■ Problem description
Beginning at the line that contains "syms : List Nat", transcribe every line up to the last one in the material below. Include no other lines.

■ Data records
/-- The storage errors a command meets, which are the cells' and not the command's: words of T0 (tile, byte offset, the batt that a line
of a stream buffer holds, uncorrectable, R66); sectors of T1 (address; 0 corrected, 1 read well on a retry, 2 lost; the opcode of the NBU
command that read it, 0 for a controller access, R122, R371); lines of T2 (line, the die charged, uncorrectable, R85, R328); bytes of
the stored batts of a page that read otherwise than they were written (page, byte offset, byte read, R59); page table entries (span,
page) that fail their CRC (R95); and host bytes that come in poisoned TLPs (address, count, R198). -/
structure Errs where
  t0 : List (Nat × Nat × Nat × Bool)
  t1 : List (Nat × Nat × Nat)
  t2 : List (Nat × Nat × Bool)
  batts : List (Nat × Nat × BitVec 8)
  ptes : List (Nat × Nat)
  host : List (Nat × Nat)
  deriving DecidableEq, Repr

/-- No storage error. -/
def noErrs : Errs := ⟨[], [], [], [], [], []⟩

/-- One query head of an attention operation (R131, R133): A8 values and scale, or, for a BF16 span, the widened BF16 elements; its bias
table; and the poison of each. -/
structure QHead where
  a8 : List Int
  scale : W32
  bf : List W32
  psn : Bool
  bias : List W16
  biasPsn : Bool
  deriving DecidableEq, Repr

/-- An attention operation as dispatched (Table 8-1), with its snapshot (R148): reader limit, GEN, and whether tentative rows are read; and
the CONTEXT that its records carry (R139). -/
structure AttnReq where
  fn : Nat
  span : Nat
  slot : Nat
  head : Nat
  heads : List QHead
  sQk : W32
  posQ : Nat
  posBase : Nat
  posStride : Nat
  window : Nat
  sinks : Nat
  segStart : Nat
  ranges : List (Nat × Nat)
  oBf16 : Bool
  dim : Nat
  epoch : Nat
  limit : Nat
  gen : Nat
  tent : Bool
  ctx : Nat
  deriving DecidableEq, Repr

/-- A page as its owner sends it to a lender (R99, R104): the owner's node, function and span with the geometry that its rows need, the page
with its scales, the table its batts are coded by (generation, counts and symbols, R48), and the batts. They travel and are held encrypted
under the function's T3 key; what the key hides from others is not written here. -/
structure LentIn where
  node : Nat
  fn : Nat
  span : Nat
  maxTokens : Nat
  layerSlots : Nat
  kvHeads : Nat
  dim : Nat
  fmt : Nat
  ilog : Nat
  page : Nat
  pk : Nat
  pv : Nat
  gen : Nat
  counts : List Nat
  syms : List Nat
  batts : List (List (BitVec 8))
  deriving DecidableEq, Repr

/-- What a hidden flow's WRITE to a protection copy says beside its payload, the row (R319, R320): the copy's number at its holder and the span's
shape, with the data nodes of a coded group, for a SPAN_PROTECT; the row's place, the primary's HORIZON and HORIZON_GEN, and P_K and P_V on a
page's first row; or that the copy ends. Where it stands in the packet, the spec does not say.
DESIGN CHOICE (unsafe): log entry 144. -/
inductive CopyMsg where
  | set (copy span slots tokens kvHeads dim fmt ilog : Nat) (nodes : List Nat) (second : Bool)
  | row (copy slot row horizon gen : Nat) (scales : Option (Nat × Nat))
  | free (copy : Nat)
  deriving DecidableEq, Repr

■ Answer space
  syms : List Nat
  batts : List (List (BitVec 8))
  deriving DecidableEq, Repr

/-- What a hidden flow's WRITE to a protection copy says beside its payload, the row (R319, R320): the copy's number at its holder and the span's
shape, with the data nodes of a coded group, for a SPAN_PROTECT; the row's place, the primary's HORIZON and HORIZON_GEN, and P_K and P_V on a
page's first row; or that the copy ends. Where it stands in the packet, the spec does not say.
DESIGN CHOICE (unsafe): log entry 144. -/
inductive CopyMsg where
  | set (copy span slots tokens kvHeads dim fmt ilog : Nat) (nodes : List Nat) (second : Bool)
  | row (copy slot row horizon gen : Nat) (scales : Option (Nat × Nat))
  | free (copy : Nat)
  deriving DecidableEq, Repr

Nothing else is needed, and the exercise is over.